Task statement
Quote exactly and only this range of lines in the data below: the line that holds "simp only [substitute, BitVec.getMsbD_append]" to the line that holds "key's own. -/", both included.

Entries provided
/-- The derivation that starts in an idle engine leaves what it does not name as it was there. -/
theorem afterDerivation_ksInit {s : State} (hp : s.phase = .idle) (key : Block) (n : Nat) :
    (ksInit key s).afterDerivation key n = { s with
      rk := keySchedule key, kvalid := true, c := leftKeyHalf (permutedKey key), d := rightKeyHalf (permutedKey key),
      rnd := 0, rsp := responseWord .ok 0, rspValid := true, inputs := s.inputs.drop n } := by
  rw [hp]
  rfl

theorem run_ksInit (key : Block) {s : State} (hnr : noReset 16 s) :
    run 16 (ksInit key s) = .next ((ksInit key s).afterDerivation key 16) ∧
      ∀ j < 16, ∃ t, run j (ksInit key s) = .next t ∧ MidDerivation key t :=
  run_derivation (ksInit_midDerivation key s) rfl hnr

/-- Settles O35: the fault, or the sixteen rounds after `KS_INIT`; the corner cases and the example are evaluated. -/
theorem dksDerivesTheSchedule : Obligations.DksDerivesTheSchedule := by
  unfold Obligations.DksDerivesTheSchedule
  refine ⟨fun len data s hp hnr => ⟨fun hlen => ?fault, fun hlen => ?derives⟩, by decide +kernel, by decide +kernel,
    by decide +kernel⟩
  case fault =>
    rw [exec_dks hp, acceptDks_wrongLength hlen]
    rfl
  case derives =>
    subst hlen
    refine ⟨ksInit data s, by rw [exec_dks hp, acceptDks_sized], ?_⟩
    rw [(run_ksInit data hnr).1, afterDerivation_ksInit hp]
    rfl

theorem decodeCommand_commandWord_dks (len : BitVec 4) (data : Block) :
    decodeCommand (commandWord 0b01 len data) = .dks len data := by
  rw [decodeCommand_dks (Laws.fieldOp_commandWord _ _ _), Laws.fieldLen_commandWord, Laws.fieldData_commandWord]

theorem responseWord_ok_zero : responseWord .ok 0 = 0 := by decide

/-- The step that accepts a `DKS` of eight bytes is its `KS_INIT`. -/
theorem step_accepts_dks {s : State} {data : Block} (hp : s.phase = .idle)
    (hport : s.port = PortIn.present (commandWord 0b01 8 data)) : step s = .next (ksInit data s.advanceInputs) := by
  have hcmd : s.port.cmd = commandWord 0b01 8 data := by rw [hport]; rfl
  rw [step_accept s (by rw [hport]; rfl) hp (by rw [hport]; rfl), hcmd, decodeCommand_commandWord_dks,
    exec_dks (s := s.advanceInputs) hp, acceptDks_sized]

/-- Settles O44: `Accept` is `KS_INIT`, and the sixteen rounds follow. -/
theorem dksRunOfSeventeenSteps : Obligations.DksRunOfSeventeenSteps := by
  unfold Obligations.DksRunOfSeventeenSteps
  intro data s hp hport hnr
  have hstep := step_accepts_dks hp hport
  obtain ⟨hend, hmid⟩ := run_ksInit data (noReset_succ (t := s.advanceInputs) hnr rfl).2
  refine ⟨?_, fun k hpos hk => ?_⟩
  · rw [run_succ hstep, hend, afterDerivation_ksInit (s := s.advanceInputs) hp, responseWord_ok_zero,
      State.advanceInputs_inputs, List.drop_tail]
    rfl
  · obtain ⟨j, rfl⟩ := Nat.exists_eq_succ_of_ne_zero hpos.ne'
    obtain ⟨t, ht, hder⟩ := hmid j (by omega)
    exact ⟨t, by rw [run_succ hstep, ht], hder.phase, hder.rspValid, hder.kvalid⟩

/-! ### A schedule is read-only (41_key_schedule.md R71) -/

theorem rst_of_not_rekeys {s : State} (h : rekeys s = false) : s.port.rst = false :=
  (Bool.or_eq_false_iff.1 h).1

theorem rekeys_of_dks {s : State} (hp : s.phase = .idle) (hv : s.port.cmdValid = true) (hop : fieldOp s.port.cmd = 0b01)
    (hlen : fieldLen s.port.cmd = 8) : rekeys s = true := by
  simp [rekeys, hp, hv, hop, hlen]

/-- Outside a derivation a step that is no reset leaves the store; and unless it accepts a `DKS` of eight bytes it leaves
`KVALID` and starts no derivation. -/
theorem step_keeps_schedule {s t : State} (h : step s = .next t) (hr : s.port.rst = false) (hp : s.phase ≠ .ks) :
    t.rk = s.rk ∧ (rekeys s = false → t.kvalid = s.kvalid ∧ t.phase ≠ .ks) := by
  rcases step_cases h with ⟨hrst, -⟩ | ⟨-, -, -, rfl⟩ |
    ⟨-, hidle, hv, ⟨fault, rfl⟩ | ⟨hop, hlen, rfl⟩ | ⟨-, -, dir, -, rfl⟩⟩ | ⟨-, hks, -⟩ | ⟨-, -, rfl⟩ | ⟨-, -, rfl⟩
  · simp [hr] at hrst
  · exact ⟨rfl, fun _ => ⟨rfl, hp⟩⟩
  · exact ⟨rfl, fun _ => ⟨rfl, hp⟩⟩
  · exact ⟨rfl, fun hk => by simp [rekeys_of_dks hidle hv hop hlen] at hk⟩
  · exact ⟨rfl, fun _ => ⟨rfl, nofun⟩⟩
  · exact absurd hks hp
  · refine ⟨blkRound_rk _, fun _ => ⟨blkRound_kvalid _, ?_⟩⟩
    by_cases hlast : s.rnd = 15
    · rw [blkRound_last s.advanceInputs hlast]
      nofun
    · rw [blkRound_inner s.advanceInputs hlast]
      exact hp
  · exact ⟨rfl, fun _ => ⟨rfl, nofun⟩⟩

theorem noRekey_succ {n : Nat} {s t : State} (h : noRekey (n + 1) s) (hstep : step s = .next t) :
    rekeys s = false ∧ noRekey n t :=
  ⟨h 0 (Nat.succ_pos n) s (run_zero s),
    fun j hj w hw => h (j + 1) (Nat.succ_lt_succ hj) w (by rw [run_succ hstep, hw])⟩

theorem run_keeps_schedule {n : Nat} {s t : State} (hp : s.phase ≠ .ks) (hno : noRekey n s) (h : run n s = .next t) :
    t.rk = s.rk ∧ t.kvalid = s.kvalid ∧ t.phase ≠ .ks := by
  induction n generalizing s with
  | zero =>
    cases h
    exact ⟨rfl, rfl, hp⟩
  | succ n ih =>
    obtain ⟨u, hu⟩ := step_next s
    obtain ⟨hk, hno'⟩ := noRekey_succ hno hu
    obtain ⟨hrk, hkeep⟩ := step_keeps_schedule hu (rst_of_not_rekeys hk) hp
    obtain ⟨hkv, hp'⟩ := hkeep hk
    rw [run_succ hu] at h
    rw [← hrk, ← hkv]
    exact ih hp' hno' h

/-- Settles O49: no step outside a derivation writes the store, and then by induction on the run. -/
theorem aScheduleIsReadOnly : Obligations.AScheduleIsReadOnly := by
  unfold Obligations.AScheduleIsReadOnly
  refine ⟨fun s t h hr hp => ?_, fun n s t hp hno h => run_keeps_schedule hp hno h⟩
  obtain ⟨hrk, hkeep⟩ := step_keeps_schedule h hr hp
  exact ⟨hrk, fun hk => (hkeep hk).1⟩

end Sys2Proof.Machine
end

section
/-! Proofs of the statements about the round function and the cipher as pure functions (spec/42_round_function.md,
spec/95_test_vectors.md V11): `f` position by position, `f` as a function of a sum, and the complement. -/

namespace Sys2Proof.Machine

/-! ### The S-boxes and their nibbles (42_round_function.md R76, R77, R87) -/

theorem sboxGroup_getMsbD (x : BitVec 48) {g j : Nat} (hg : g < 8) (hj : j < 6) :
    (sboxGroup x g).getMsbD j = x.getMsbD (6 * g + j) := by
  rw [sboxGroup, BitVec.getMsbD_extractLsb', decide_eq_true hj, decide_eq_true (by omega), Bool.true_and, Bool.true_and]
  congr 1
  omega

theorem sboxEntry_getMsbD (g a : Nat) {j : Nat} (hj : j < 4) :
    (sboxEntry g a).getMsbD j = ((tableSBOX.getD g []).getD a 0).testBit (3 - j) := by
  rw [sboxEntry, BitVec.getMsbD_eq_getLsbD, BitVec.getLsbD_ofNat, decide_eq_true hj, decide_eq_true (by omega),
    Bool.true_and, Bool.true_and]

/-- The nibbles stand in order, the first S-box's first. -/
theorem substitute_getMsbD (x : BitVec 48) {p : Nat} (hp : p < 32) :
    (substitute x).getMsbD p = (sboxLane x (p / 4)).getMsbD (p % 4) := by
  simp only [substitute, BitVec.getMsbD_append]
  repeat' split
  all_goals congr 2 <;> omega

/-! ### The round function position by position (42_round_function.md R74, R75, R89) -/

theorem expand_getMsbD (rh : Half) {i : Nat} (hi : i < 48) :
    (expand rh).getMsbD i = rh.getMsbD (tableE.getD i 0) :=
  permute_getMsbD_getD tableE rh rfl hi

theorem f_getMsbD (rh : Half) (k : RoundKey) {q : Nat} (hq : q < 32) :
    (f rh k).getMsbD q = (substitute (xorBits (expand rh) k)).getMsbD (tableP.getD q 0) :=
  permute_getMsbD_getD tableP _ rfl hq

/-- Bit `j` of what S-box `g` is given: the half's position under E, and the round key's own. -/
theorem sboxInput_getMsbD (rh : Half) (k : RoundKey) {g j : Nat} (hg : g < 8) (hj : j < 6) :
    (sboxGroup (xorBits (expand rh) k) g).getMsbD j =
      (rh.getMsbD (tableE.getD (6 * g + j) 0) ^^ k.getMsbD (6 * g + j)) := by
  rw [sboxGroup_getMsbD _ hg hj, xorBits, BitVec.getMsbD_xor, expand_getMsbD rh (by omega)]

theorem tableP_lt : ∀ q < 32, tableP.getD q 0 < 32 := by decide

/-- Settles O11, by following position `q` back: through P to a bit of one nibble, and from the nibble's S-box to the six
bits that select its entry. -/
theorem roundFunctionByPositions : Obligations.RoundFunctionByPositions := by
  unfold Obligations.RoundFunctionByPositions
  intro rh k q hq b a p
  have hp : p < 32 := tableP_lt q hq
  have hg : p / 4 < 8 := by omega
  have hbit : ∀ j < 6, ((sboxGroup (xorBits (expand rh) k) (p / 4)).getMsbD j).toNat = b (6 * (p / 4) + j) :=
    fun j hj => congrArg Bool.toNat (sboxInput_getMsbD rh k hg hj)
  have hindex : sboxIndex (sboxGroup (xorBits (expand rh) k) (p / 4)) = a (p / 4) := by
    simp only [sboxIndex, sboxRow, sboxColumn, hbit, Nat.reduceLT, a, Nat.add_zero, Nat.add_assoc]
  calc (f rh k).getMsbD q
    _ = (substitute (xorBits (expand rh) k)).getMsbD p := f_getMsbD rh k hq
    _ = (sboxLane (xorBits (expand rh) k) (p / 4)).getMsbD (p % 4) := substitute_getMsbD _ hp
    _ = (sboxEntry (p / 4) (a (p / 4))).getMsbD (p % 4) := by rw [sboxLane, hindex]
    _ = ((tableSBOX.getD (p / 4) []).getD (a (p / 4)) 0).testBit (3 - p % 4) :=
      sboxEntry_getMsbD _ _ (Nat.mod_lt p (by decide))

/-! ### Complements (42_round_function.md R90) -/

/-- A table that selects positions of its input only permutes the complement to the complement. -/
theorem permute_not {n m : Nat} {t : List Nat} (x : BitVec n) (ht : t.length = m) (hlt : ∀ i < m, t.getD i 0 < n) :
    permute m t (~~~x) = ~~~(permute m t x) := by
  apply BitVec.eq_of_getMsbD_eq
  intro i hi
  rw [permute_getMsbD_getD t _ ht hi, BitVec.getMsbD_not, BitVec.getMsbD_not, permute_getMsbD_getD t x ht hi,
    decide_eq_true (hlt i hi), decide_eq_true hi]

theorem expand_not (rh : Half) : expand (~~~rh) = ~~~(expand rh) := permute_not rh rfl (by decide)

/-- `f` reads its arguments only through their sum after expansion. -/
theorem f_congr {r₁ r₂ : Half} {k₁ k₂ : RoundKey} (h : xorBits (expand r₁) k₁ = xorBits (expand r₂) k₂) :
    f r₁ k₁ = f r₂ k₂ := by
  rw [f, f, h]

/-- The complements cancel in the sum. -/
theorem f_not_not (rh : Half) (k : RoundKey) : f (~~~rh) (~~~k) = f rh k := by
  apply f_congr
  rw [expand_not, xorBits, xorBits, ← BitVec.not_xor_left, ← BitVec.not_xor_right, BitVec.not_not]

/-- Settles O12: the sums are equal position by position. -/
theorem roundFunctionSeesOnlyTheSum : Obligations.RoundFunctionSeesOnlyTheSum := by
  unfold Obligations.RoundFunctionSeesOnlyTheSum
  refine ⟨fun r₁ r₂ k₁ k₂ h => f_congr (BitVec.eq_of_getMsbD_eq fun p hp => ?_), f_not_not⟩
  rw [xorBits, xorBits, BitVec.getMsbD_xor, BitVec.getMsbD_xor]
  exact h p hp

Answer box
  simp only [substitute, BitVec.getMsbD_append]
  repeat' split
  all_goals congr 2 <;> omega

/-! ### The round function position by position (42_round_function.md R74, R75, R89) -/

theorem expand_getMsbD (rh : Half) {i : Nat} (hi : i < 48) :
    (expand rh).getMsbD i = rh.getMsbD (tableE.getD i 0) :=
  permute_getMsbD_getD tableE rh rfl hi

theorem f_getMsbD (rh : Half) (k : RoundKey) {q : Nat} (hq : q < 32) :
    (f rh k).getMsbD q = (substitute (xorBits (expand rh) k)).getMsbD (tableP.getD q 0) :=
  permute_getMsbD_getD tableP _ rfl hq

/-- Bit `j` of what S-box `g` is given: the half's position under E, and the round key's own. -/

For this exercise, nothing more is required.